** Data under study follows **
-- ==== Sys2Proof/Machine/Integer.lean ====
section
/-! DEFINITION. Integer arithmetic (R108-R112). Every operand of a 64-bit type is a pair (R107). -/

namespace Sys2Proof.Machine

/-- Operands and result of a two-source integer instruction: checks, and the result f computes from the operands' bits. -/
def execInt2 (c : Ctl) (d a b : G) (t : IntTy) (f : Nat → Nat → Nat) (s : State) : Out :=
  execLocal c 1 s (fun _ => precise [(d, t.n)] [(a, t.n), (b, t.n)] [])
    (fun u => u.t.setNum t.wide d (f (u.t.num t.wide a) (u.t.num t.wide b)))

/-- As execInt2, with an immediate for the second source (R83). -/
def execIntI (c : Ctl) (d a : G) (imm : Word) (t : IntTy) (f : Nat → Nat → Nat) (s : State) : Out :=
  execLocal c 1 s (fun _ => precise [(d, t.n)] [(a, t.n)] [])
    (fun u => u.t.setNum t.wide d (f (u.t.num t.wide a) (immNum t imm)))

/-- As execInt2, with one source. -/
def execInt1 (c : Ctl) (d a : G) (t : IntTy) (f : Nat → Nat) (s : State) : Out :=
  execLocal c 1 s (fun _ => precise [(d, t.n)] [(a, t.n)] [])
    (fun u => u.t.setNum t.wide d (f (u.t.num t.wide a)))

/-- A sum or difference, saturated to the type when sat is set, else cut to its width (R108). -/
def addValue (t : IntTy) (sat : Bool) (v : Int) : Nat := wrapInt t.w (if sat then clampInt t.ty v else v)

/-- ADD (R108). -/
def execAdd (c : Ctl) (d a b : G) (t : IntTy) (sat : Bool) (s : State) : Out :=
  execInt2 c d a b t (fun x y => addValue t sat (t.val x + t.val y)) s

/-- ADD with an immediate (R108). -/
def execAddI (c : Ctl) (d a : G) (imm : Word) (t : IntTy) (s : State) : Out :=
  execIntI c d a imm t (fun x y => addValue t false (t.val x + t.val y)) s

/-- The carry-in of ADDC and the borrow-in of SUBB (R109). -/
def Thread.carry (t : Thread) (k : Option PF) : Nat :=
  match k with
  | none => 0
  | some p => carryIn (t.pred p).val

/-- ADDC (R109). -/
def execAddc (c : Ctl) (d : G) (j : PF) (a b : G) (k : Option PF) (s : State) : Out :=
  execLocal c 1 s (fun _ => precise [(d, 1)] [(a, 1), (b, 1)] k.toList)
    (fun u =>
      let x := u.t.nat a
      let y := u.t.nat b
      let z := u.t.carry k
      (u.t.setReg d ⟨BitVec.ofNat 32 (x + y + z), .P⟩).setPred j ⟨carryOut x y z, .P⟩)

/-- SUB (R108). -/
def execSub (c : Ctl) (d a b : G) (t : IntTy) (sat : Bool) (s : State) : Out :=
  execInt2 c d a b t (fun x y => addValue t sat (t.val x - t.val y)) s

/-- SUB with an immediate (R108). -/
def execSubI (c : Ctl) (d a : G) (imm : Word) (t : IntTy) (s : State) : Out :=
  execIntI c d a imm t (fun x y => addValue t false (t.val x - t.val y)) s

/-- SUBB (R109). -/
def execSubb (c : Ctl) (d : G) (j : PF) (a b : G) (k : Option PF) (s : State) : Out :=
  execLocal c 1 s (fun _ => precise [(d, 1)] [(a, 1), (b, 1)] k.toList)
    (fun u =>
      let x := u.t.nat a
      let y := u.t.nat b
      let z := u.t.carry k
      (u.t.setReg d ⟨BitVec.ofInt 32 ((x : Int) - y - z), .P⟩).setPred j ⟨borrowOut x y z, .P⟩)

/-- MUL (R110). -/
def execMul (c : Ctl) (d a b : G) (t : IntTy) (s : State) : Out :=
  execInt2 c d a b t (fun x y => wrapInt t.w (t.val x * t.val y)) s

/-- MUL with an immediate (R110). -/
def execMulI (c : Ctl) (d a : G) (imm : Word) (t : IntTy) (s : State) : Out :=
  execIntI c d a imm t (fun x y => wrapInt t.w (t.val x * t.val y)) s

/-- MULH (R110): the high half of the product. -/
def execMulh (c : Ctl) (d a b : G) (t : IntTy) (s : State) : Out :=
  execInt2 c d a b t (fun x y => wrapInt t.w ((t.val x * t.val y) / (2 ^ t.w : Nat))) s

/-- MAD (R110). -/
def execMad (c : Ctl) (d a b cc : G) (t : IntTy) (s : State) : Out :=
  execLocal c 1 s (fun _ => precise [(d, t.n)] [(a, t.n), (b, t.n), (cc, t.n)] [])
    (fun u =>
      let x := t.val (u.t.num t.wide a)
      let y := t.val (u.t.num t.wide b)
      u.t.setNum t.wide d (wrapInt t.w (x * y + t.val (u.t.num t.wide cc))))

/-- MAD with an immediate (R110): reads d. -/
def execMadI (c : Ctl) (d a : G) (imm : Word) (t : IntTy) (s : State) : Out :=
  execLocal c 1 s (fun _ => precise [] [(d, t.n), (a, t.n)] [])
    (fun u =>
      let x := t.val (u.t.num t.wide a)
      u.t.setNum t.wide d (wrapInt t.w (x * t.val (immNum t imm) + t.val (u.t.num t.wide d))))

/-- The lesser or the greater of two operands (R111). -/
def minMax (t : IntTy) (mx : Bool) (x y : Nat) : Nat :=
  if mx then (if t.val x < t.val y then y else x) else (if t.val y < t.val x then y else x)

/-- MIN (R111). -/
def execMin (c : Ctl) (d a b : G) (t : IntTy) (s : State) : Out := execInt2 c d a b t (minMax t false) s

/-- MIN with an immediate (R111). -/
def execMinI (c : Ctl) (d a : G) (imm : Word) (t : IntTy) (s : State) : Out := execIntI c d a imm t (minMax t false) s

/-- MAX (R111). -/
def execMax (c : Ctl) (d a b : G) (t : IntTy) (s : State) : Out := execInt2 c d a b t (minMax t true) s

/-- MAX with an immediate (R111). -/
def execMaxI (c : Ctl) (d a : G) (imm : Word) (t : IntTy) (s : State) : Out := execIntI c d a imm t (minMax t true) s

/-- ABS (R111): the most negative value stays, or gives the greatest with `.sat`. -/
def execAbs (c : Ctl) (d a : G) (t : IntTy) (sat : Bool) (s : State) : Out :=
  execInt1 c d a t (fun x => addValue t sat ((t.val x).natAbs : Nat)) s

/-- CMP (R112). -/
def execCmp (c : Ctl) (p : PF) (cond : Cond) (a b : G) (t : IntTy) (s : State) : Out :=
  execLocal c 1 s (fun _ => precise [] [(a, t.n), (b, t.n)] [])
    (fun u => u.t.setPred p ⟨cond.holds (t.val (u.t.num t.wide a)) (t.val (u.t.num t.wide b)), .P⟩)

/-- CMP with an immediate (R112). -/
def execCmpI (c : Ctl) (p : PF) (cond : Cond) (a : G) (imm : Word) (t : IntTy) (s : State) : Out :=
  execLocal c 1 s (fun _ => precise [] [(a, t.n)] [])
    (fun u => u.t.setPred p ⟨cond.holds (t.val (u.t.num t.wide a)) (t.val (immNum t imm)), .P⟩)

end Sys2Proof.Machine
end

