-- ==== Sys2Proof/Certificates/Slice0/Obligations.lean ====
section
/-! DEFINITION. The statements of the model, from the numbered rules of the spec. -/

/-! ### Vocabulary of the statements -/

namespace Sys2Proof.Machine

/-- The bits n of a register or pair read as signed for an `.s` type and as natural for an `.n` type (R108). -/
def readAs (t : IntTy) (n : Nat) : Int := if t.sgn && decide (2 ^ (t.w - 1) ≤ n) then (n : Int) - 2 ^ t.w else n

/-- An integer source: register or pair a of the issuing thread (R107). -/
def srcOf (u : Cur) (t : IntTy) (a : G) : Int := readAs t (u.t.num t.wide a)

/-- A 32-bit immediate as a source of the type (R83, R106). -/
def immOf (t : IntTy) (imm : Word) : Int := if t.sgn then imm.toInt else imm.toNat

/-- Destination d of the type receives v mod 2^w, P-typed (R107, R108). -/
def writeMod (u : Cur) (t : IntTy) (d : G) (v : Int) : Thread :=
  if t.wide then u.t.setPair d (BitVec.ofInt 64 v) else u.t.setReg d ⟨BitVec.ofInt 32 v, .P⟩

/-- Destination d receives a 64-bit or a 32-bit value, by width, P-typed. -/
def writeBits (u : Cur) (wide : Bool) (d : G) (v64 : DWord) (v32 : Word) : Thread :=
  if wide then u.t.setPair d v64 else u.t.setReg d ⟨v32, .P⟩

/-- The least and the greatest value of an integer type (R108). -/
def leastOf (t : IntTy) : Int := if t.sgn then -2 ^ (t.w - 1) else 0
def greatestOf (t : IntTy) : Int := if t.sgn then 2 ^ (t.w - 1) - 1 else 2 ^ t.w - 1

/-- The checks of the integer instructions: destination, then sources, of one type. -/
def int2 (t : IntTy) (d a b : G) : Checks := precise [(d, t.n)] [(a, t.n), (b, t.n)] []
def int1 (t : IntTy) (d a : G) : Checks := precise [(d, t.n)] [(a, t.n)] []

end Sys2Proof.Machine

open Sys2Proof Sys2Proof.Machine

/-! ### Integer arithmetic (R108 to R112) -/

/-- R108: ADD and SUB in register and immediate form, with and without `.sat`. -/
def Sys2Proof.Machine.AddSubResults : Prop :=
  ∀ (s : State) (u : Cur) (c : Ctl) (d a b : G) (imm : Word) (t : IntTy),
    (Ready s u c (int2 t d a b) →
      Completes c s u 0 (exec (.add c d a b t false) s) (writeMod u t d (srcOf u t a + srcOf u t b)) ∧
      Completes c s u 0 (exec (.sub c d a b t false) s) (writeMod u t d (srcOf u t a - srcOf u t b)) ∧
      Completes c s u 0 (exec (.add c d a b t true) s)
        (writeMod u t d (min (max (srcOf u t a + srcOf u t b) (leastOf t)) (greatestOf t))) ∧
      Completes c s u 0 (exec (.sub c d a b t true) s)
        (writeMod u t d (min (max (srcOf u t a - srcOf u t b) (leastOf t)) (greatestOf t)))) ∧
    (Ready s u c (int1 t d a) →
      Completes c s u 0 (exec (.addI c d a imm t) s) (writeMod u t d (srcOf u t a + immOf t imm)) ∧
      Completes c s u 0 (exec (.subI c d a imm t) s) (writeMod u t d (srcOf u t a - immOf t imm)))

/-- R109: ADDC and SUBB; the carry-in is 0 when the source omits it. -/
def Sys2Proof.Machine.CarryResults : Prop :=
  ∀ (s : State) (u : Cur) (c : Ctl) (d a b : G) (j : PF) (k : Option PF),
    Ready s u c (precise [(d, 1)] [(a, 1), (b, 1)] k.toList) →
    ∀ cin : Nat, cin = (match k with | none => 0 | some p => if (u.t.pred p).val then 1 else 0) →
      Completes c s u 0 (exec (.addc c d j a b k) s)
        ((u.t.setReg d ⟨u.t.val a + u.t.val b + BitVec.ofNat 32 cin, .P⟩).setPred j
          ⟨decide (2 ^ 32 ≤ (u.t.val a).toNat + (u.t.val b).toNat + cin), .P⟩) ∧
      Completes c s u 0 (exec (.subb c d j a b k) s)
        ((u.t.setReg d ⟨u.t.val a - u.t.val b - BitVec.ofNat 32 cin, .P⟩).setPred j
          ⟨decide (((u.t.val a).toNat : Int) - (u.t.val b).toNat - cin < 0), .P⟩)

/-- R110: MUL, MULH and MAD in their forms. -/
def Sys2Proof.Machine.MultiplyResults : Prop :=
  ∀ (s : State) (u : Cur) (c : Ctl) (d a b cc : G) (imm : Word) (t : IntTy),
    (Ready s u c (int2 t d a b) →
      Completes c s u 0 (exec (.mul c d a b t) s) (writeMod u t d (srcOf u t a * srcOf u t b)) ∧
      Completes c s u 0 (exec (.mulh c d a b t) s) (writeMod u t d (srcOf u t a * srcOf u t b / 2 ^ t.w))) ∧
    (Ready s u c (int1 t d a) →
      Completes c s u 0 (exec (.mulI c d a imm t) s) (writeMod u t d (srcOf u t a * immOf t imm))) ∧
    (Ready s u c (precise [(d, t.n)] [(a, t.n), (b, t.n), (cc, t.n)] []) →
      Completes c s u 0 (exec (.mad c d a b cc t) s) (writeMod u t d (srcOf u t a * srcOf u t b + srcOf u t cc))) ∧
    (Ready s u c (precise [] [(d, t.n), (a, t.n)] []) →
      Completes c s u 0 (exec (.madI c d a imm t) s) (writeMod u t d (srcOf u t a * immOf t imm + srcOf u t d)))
** End of Data under study **
• To do:
Copy out the lines above exactly, beginning at the one that contains "false (t.val x - t.val y)) s" and ending at the one that contains "def execMad (c".

• Answer for this exercise:
  execIntI c d a imm t (fun x y => addValue t false (t.val x - t.val y)) s

/-- SUBB (R109). -/
def execSubb (c : Ctl) (d : G) (j : PF) (a b : G) (k : Option PF) (s : State) : Out :=
  execLocal c 1 s (fun _ => precise [(d, 1)] [(a, 1), (b, 1)] k.toList)
    (fun u =>
      let x := u.t.nat a
      let y := u.t.nat b
      let z := u.t.carry k
      (u.t.setReg d ⟨BitVec.ofInt 32 ((x : Int) - y - z), .P⟩).setPred j ⟨borrowOut x y z, .P⟩)

/-- MUL (R110). -/
def execMul (c : Ctl) (d a b : G) (t : IntTy) (s : State) : Out :=
  execInt2 c d a b t (fun x y => wrapInt t.w (t.val x * t.val y)) s

/-- MUL with an immediate (R110). -/
def execMulI (c : Ctl) (d a : G) (imm : Word) (t : IntTy) (s : State) : Out :=
  execIntI c d a imm t (fun x y => wrapInt t.w (t.val x * t.val y)) s

/-- MULH (R110): the high half of the product. -/
def execMulh (c : Ctl) (d a b : G) (t : IntTy) (s : State) : Out :=
  execInt2 c d a b t (fun x y => wrapInt t.w ((t.val x * t.val y) / (2 ^ t.w : Nat))) s

/-- MAD (R110). -/
def execMad (c : Ctl) (d a b cc : G) (t : IntTy) (s : State) : Out :=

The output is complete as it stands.